■ **YOUR OBJECTIVE**: Reproduce the data word for word, keeping every line complete.

■ **RECORDS**:

-- ==== Sys2Proof/Machine/Ingest.lean ====
section
/-! DEFINITION. The Ingest Engines: point packets, the column copy, poses, de-skew and shedding (R76 to R87, R95 to R107,
R111, R210). -/

namespace Sys2Proof.Machine

/-- The Ingest Engine of a slot (R24). -/
def ingOf (h : Nat) : Nat := h / 4

/-- `s` with an Ingest Engine changed. -/
def State.setIng (s : State) (u : Nat) (f : IngSt → IngSt) : State := { s with ing := s.ing.modify u f }

/-- An Ingest Engine. -/
def State.ig (s : State) (u : Nat) : IngSt := s.ing.getD u {}

/-! ### Shedding -/

/-- A return shed (R105, R106). -/
def State.shedRet (s : State) (h az : Nat) : State :=
  let s := ((s.bump (HP.DROP_SHED h)).bump (HP.SECT_SHED h)).markOverflow (s.wedgeOf h az)
  if (s.hd h).shedArmed then (s.set1 (HP.EVT_SHED h)).setHd h (fun x => { x with shedArmed := false }) else s

/-- The band of a corrected range in 1/128 mm (R104). -/
def State.band (s : State) (u : Nat) (rr : Int) : Nat :=
  let ts := [s.get (ING.BAND0_T0 u), s.get (ING.BAND0_T1 u), s.get (ING.BAND1_T2 u), s.get (ING.BAND1_T3 u),
    s.get (ING.BAND2_T4 u), s.get (ING.BAND2_T5 u), s.get (ING.BAND3_T6 u)]
  (ts.zipIdx.find? (fun e => decide (rr < (e.1 : Int) * 128000))).map Prod.snd |>.getD 7

/-- Whether the level applied to its head sheds a return (R104). -/
def State.sheds (s : State) (r : WRet) : Bool :=
  let rr : Int := r.rng + (s.chan r.slot r.ch).2.2
  decide ((7 - s.band (ingOf r.slot) rr) * 8 + s.get (HP.PRIO_PRIO r.slot) < (s.hd r.slot).level)

/-- SHED_LEVEL_UPDATE (R105). -/
def execShedLevelUpdate (t : Nat) (u : Fin 2) (s : State) : Out :=
  run t (fun s =>
    let due := match (s.ig u).shedAt with
      | none => true
      | some a => decide (a + 16 * tickUs ≤ s.mono)
    s.when (due && s.dev ≠ dsHold) (fun s =>
      let s := s.setIng u (fun x => { x with shedAt := some s.mono })
      let n := (s.ig u).deskQ.length * 100
      let press := s.on (VHU.STAT_STASH_PRESS 0) || s.on (VHU.STAT_STASH_PRESS 1)
      let lv := s.get (ING.SHED_STAT_LEVEL u)
      let heads := (List.range 4).map (fun i => 4 * u.val + i)
      if decide (s.get (ING.SHED_WM_HI u) * 16384 < n) || press then
        if 64 ≤ lv then s
        else
          let s := (s.put (ING.SHED_STAT_LEVEL u) (lv + 1)).putMax (ING.SHED_STAT_MAX u) (lv + 1)
          let s := s.set1If (lv = 0) (ING.EVT_SHED_START u)
          heads.foldl (fun s h => s.setHd h (fun x => { x with level := lv + 1 })) s
      else if decide (n < s.get (ING.SHED_WM_LO u) * 16384) && lv ≠ 0 then
        let s := s.put (ING.SHED_STAT_LEVEL u) (lv - 1)
        if lv = 1 then heads.foldl (fun s h => s.setHd h (fun x => { x with shedArmed := true })) s else s
      else s)) s

/-- SECTOR_START (R68, R70, R71, R105, R106): after the wedge closes of its evaluation step. -/
def execSectorStart (t : Nat) (h : Fin 8) (k : Nat) (s : State) : Out :=
  run t (fun s =>
    let s := s.closeDue
    let n := 2 ^ s.get (AT.CFG_SECT_LOG2 h)
    let a := k * 2 ^ 24 / n
    let all := (List.range n).map (fun i => (keySector i, i * 2 ^ 24 / n))
    s.when (decide (k < n) && s.due? h (keySector k) a && s.first? h a all) (fun s =>
      let s := (s.fire h (keySector k) a).put (HP.SECT_SHED h) 0
      s.setHd h (fun x => { x with level := s.get (ING.SHED_STAT_LEVEL (ingOf h)) }))) s

/-! ### The column copy (R87, R107, R210) -/

/-- The column tile of a slot (R28). -/
def State.colTile (s : State) (h : Nat) : Option Nat :=
  (List.range 80).find? (fun g => s.get (TILE.ROLE_ROLE g) = 2 && bitOf (s.get (TILE.ROLE_SLOTS g)) h)

/-- A RING[0] entry (R210). -/
def ringEntry (r : PRet) (h col : Nat) (quar fb : Bool) : Bytes :=
  leBytes 4 r.rng ++ leBytes 4 (r.az + r.ch % 256 * 2 ^ 24) ++ leBytes 4 (lowBits 32 r.t) ++ leBytes 2 col ++ leBytes 1 r.inten ++
    leBytes 1 (r.rn + b2n quar * 4 + b2n fb * 8 + h * 16)

/-- A padding entry (R210): column 0xFFFF, its other bytes 0. -/
def padEntry : Bytes := zeroBytes 12 ++ [0xFF#8, 0xFF#8, 0#8, 0#8]

/-- A line filled up with padding entries. -/
def padLine (b : Bytes) : Bytes := b ++ (List.range ((512 - b.length) / 16)).flatMap (fun _ => padEntry)

/-- A return dropped from the column path (R107). -/
def State.colExcess (s : State) (h : Nat) : State := (s.bump (HP.COL_EXCESS h)).set1 (HP.EVT_COL_EXCESS h)

/-- The flags `m` set on a service of tile `g` and on its record, wherever it waits (R289). -/
def State.svcFlag (s : State) (g n m : Nat) : State :=
  let f (c : ColSvc) : ColSvc := if c.n = n then { c with flags := Nat.lor c.flags m } else c
  let s := s.setTile g (fun x => { x with cols := x.cols.map f, cur := x.cur.map f, outSvc := x.outSvc.map (fun c => c.map f) })
  { s with out := { s.out with colQ := s.out.colQ.map (fun r => { r with svc := f r.svc }) } }

/-- A return lost after its column's deadline flags the record of the column that has not left yet, the latest where there are
several (R107, R289). -/
def State.lateExcess (s : State) (g h col : Nat) : State :=
  let x := s.tile g
  let l := (x.cols ++ x.cur.toList ++ x.outSvc.filterMap id ++ s.out.colQ.map (fun r => r.svc)).filter (fun c => c.slot = h && c.col = col)
  let s := s.colExcess h
  if l.isEmpty then s else s.svcFlag g (l.foldl (fun m c => max m c.n) 0) 8

/-- Whether the deadline of the column that holds a return has fired (R210): the return lies on the pass nearest to the
angle predicted for its time. -/
def State.pastDeadline (s : State) (h col : Nat) (r : PRet) : Bool :=
  let k := s.tk h
  match find (keyCol col) k.fired with
  | none => false
  | some q =>
    let p := predictAt k.t0 k.pos k.r r.t
    let pos := p + wrap40 ((r.az : Int) * 2 ^ 16 - p)
    let w := 2 ^ 24 / s.columns h
    let dl := pos + (((w - r.az % w + s.get (AT.COL_DL_DL h) : Nat) : Int)) * 2 ^ 16
    decide (dl ≤ q)

/-- `s` with the open column `(h, col)` of a column tile changed; it is opened where it is not. -/
def State.setBuf (s : State) (g h col : Nat) (f : ColBuf → ColBuf) : State :=
  s.setTile g (fun x =>
    if x.bufs.any (fun b => b.slot = h && b.col = col) then
      { x with bufs := x.bufs.map (fun b => if b.slot = h && b.col = col then f b else b) }
    else { x with bufs := x.bufs ++ [f { slot := h, col := col }] })

/-- The open column `(h, col)` of a column tile. -/
def State.buf (s : State) (g h col : Nat) : ColBuf :=
  ((s.tile g).bufs.find? (fun b => b.slot = h && b.col = col)).getD { slot := h, col := col }

/-- The partly filled line of an open column written to RING[0]. -/
def State.flushBuf (s : State) (g h col : Nat) : State :=
  let b := s.buf g h col
  if b.part.isEmpty then s
  else (s.ringPush g 0 (padLine b.part)).setBuf g h col (fun b => { b with part := [] })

■ **TASK ANSWER**:
-- ==== Sys2Proof/Machine/Ingest.lean ====
section
/-! DEFINITION. The Ingest Engines: point packets, the column copy, poses, de-skew and shedding (R76 to R87, R95 to R107,
R111, R210). -/

namespace Sys2Proof.Machine

/-- The Ingest Engine of a slot (R24). -/
def ingOf (h : Nat) : Nat := h / 4

/-- `s` with an Ingest Engine changed. -/
def State.setIng (s : State) (u : Nat) (f : IngSt → IngSt) : State := { s with ing := s.ing.modify u f }

/-- An Ingest Engine. -/
def State.ig (s : State) (u : Nat) : IngSt := s.ing.getD u {}

/-! ### Shedding -/

/-- A return shed (R105, R106). -/
def State.shedRet (s : State) (h az : Nat) : State :=
  let s := ((s.bump (HP.DROP_SHED h)).bump (HP.SECT_SHED h)).markOverflow (s.wedgeOf h az)
  if (s.hd h).shedArmed then (s.set1 (HP.EVT_SHED h)).setHd h (fun x => { x with shedArmed := false }) else s

/-- The band of a corrected range in 1/128 mm (R104). -/
def State.band (s : State) (u : Nat) (rr : Int) : Nat :=
  let ts := [s.get (ING.BAND0_T0 u), s.get (ING.BAND0_T1 u), s.get (ING.BAND1_T2 u), s.get (ING.BAND1_T3 u),
    s.get (ING.BAND2_T4 u), s.get (ING.BAND2_T5 u), s.get (ING.BAND3_T6 u)]
  (ts.zipIdx.find? (fun e => decide (rr < (e.1 : Int) * 128000))).map Prod.snd |>.getD 7

/-- Whether the level applied to its head sheds a return (R104). -/
def State.sheds (s : State) (r : WRet) : Bool :=
  let rr : Int := r.rng + (s.chan r.slot r.ch).2.2
  decide ((7 - s.band (ingOf r.slot) rr) * 8 + s.get (HP.PRIO_PRIO r.slot) < (s.hd r.slot).level)

/-- SHED_LEVEL_UPDATE (R105). -/
def execShedLevelUpdate (t : Nat) (u : Fin 2) (s : State) : Out :=
  run t (fun s =>
    let due := match (s.ig u).shedAt with
      | none => true
      | some a => decide (a + 16 * tickUs ≤ s.mono)
    s.when (due && s.dev ≠ dsHold) (fun s =>
      let s := s.setIng u (fun x => { x with shedAt := some s.mono })
      let n := (s.ig u).deskQ.length * 100
      let press := s.on (VHU.STAT_STASH_PRESS 0) || s.on (VHU.STAT_STASH_PRESS 1)
      let lv := s.get (ING.SHED_STAT_LEVEL u)
      let heads := (List.range 4).map (fun i => 4 * u.val + i)
      if decide (s.get (ING.SHED_WM_HI u) * 16384 < n) || press then
        if 64 ≤ lv then s
        else
          let s := (s.put (ING.SHED_STAT_LEVEL u) (lv + 1)).putMax (ING.SHED_STAT_MAX u) (lv + 1)
          let s := s.set1If (lv = 0) (ING.EVT_SHED_START u)
          heads.foldl (fun s h => s.setHd h (fun x => { x with level := lv + 1 })) s
      else if decide (n < s.get (ING.SHED_WM_LO u) * 16384) && lv ≠ 0 then
        let s := s.put (ING.SHED_STAT_LEVEL u) (lv - 1)
        if lv = 1 then heads.foldl (fun s h => s.setHd h (fun x => { x with shedArmed := true })) s else s
      else s)) s

/-- SECTOR_START (R68, R70, R71, R105, R106): after the wedge closes of its evaluation step. -/
def execSectorStart (t : Nat) (h : Fin 8) (k : Nat) (s : State) : Out :=
  run t (fun s =>
    let s := s.closeDue
    let n := 2 ^ s.get (AT.CFG_SECT_LOG2 h)
    let a := k * 2 ^ 24 / n
    let all := (List.range n).map (fun i => (keySector i, i * 2 ^ 24 / n))
    s.when (decide (k < n) && s.due? h (keySector k) a && s.first? h a all) (fun s =>
      let s := (s.fire h (keySector k) a).put (HP.SECT_SHED h) 0
      s.setHd h (fun x => { x with level := s.get (ING.SHED_STAT_LEVEL (ingOf h)) }))) s

/-! ### The column copy (R87, R107, R210) -/

/-- The column tile of a slot (R28). -/
def State.colTile (s : State) (h : Nat) : Option Nat :=
  (List.range 80).find? (fun g => s.get (TILE.ROLE_ROLE g) = 2 && bitOf (s.get (TILE.ROLE_SLOTS g)) h)

/-- A RING[0] entry (R210). -/
def ringEntry (r : PRet) (h col : Nat) (quar fb : Bool) : Bytes :=
  leBytes 4 r.rng ++ leBytes 4 (r.az + r.ch % 256 * 2 ^ 24) ++ leBytes 4 (lowBits 32 r.t) ++ leBytes 2 col ++ leBytes 1 r.inten ++
    leBytes 1 (r.rn + b2n quar * 4 + b2n fb * 8 + h * 16)

/-- A padding entry (R210): column 0xFFFF, its other bytes 0. -/
def padEntry : Bytes := zeroBytes 12 ++ [0xFF#8, 0xFF#8, 0#8, 0#8]

/-- A line filled up with padding entries. -/
def padLine (b : Bytes) : Bytes := b ++ (List.range ((512 - b.length) / 16)).flatMap (fun _ => padEntry)

/-- A return dropped from the column path (R107). -/
def State.colExcess (s : State) (h : Nat) : State := (s.bump (HP.COL_EXCESS h)).set1 (HP.EVT_COL_EXCESS h)

/-- The flags `m` set on a service of tile `g` and on its record, wherever it waits (R289). -/
def State.svcFlag (s : State) (g n m : Nat) : State :=
  let f (c : ColSvc) : ColSvc := if c.n = n then { c with flags := Nat.lor c.flags m } else c
  let s := s.setTile g (fun x => { x with cols := x.cols.map f, cur := x.cur.map f, outSvc := x.outSvc.map (fun c => c.map f) })
  { s with out := { s.out with colQ := s.out.colQ.map (fun r => { r with svc := f r.svc }) } }

/-- A return lost after its column's deadline flags the record of the column that has not left yet, the latest where there are
several (R107, R289). -/
def State.lateExcess (s : State) (g h col : Nat) : State :=
  let x := s.tile g
  let l := (x.cols ++ x.cur.toList ++ x.outSvc.filterMap id ++ s.out.colQ.map (fun r => r.svc)).filter (fun c => c.slot = h && c.col = col)
  let s := s.colExcess h
  if l.isEmpty then s else s.svcFlag g (l.foldl (fun m c => max m c.n) 0) 8

/-- Whether the deadline of the column that holds a return has fired (R210): the return lies on the pass nearest to the
angle predicted for its time. -/
def State.pastDeadline (s : State) (h col : Nat) (r : PRet) : Bool :=
  let k := s.tk h
  match find (keyCol col) k.fired with
  | none => false
  | some q =>
    let p := predictAt k.t0 k.pos k.r r.t
    let pos := p + wrap40 ((r.az : Int) * 2 ^ 16 - p)
    let w := 2 ^ 24 / s.columns h
    let dl := pos + (((w - r.az % w + s.get (AT.COL_DL_DL h) : Nat) : Int)) * 2 ^ 16
    decide (dl ≤ q)

/-- `s` with the open column `(h, col)` of a column tile changed; it is opened where it is not. -/
def State.setBuf (s : State) (g h col : Nat) (f : ColBuf → ColBuf) : State :=
  s.setTile g (fun x =>
    if x.bufs.any (fun b => b.slot = h && b.col = col) then
      { x with bufs := x.bufs.map (fun b => if b.slot = h && b.col = col then f b else b) }
    else { x with bufs := x.bufs ++ [f { slot := h, col := col }] })

/-- The open column `(h, col)` of a column tile. -/
def State.buf (s : State) (g h col : Nat) : ColBuf :=
  ((s.tile g).bufs.find? (fun b => b.slot = h && b.col = col)).getD { slot := h, col := col }

/-- The partly filled line of an open column written to RING[0]. -/
def State.flushBuf (s : State) (g h col : Nat) : State :=
  let b := s.buf g h col
  if b.part.isEmpty then s
  else (s.ringPush g 0 (padLine b.part)).setBuf g h col (fun b => { b with part := [] })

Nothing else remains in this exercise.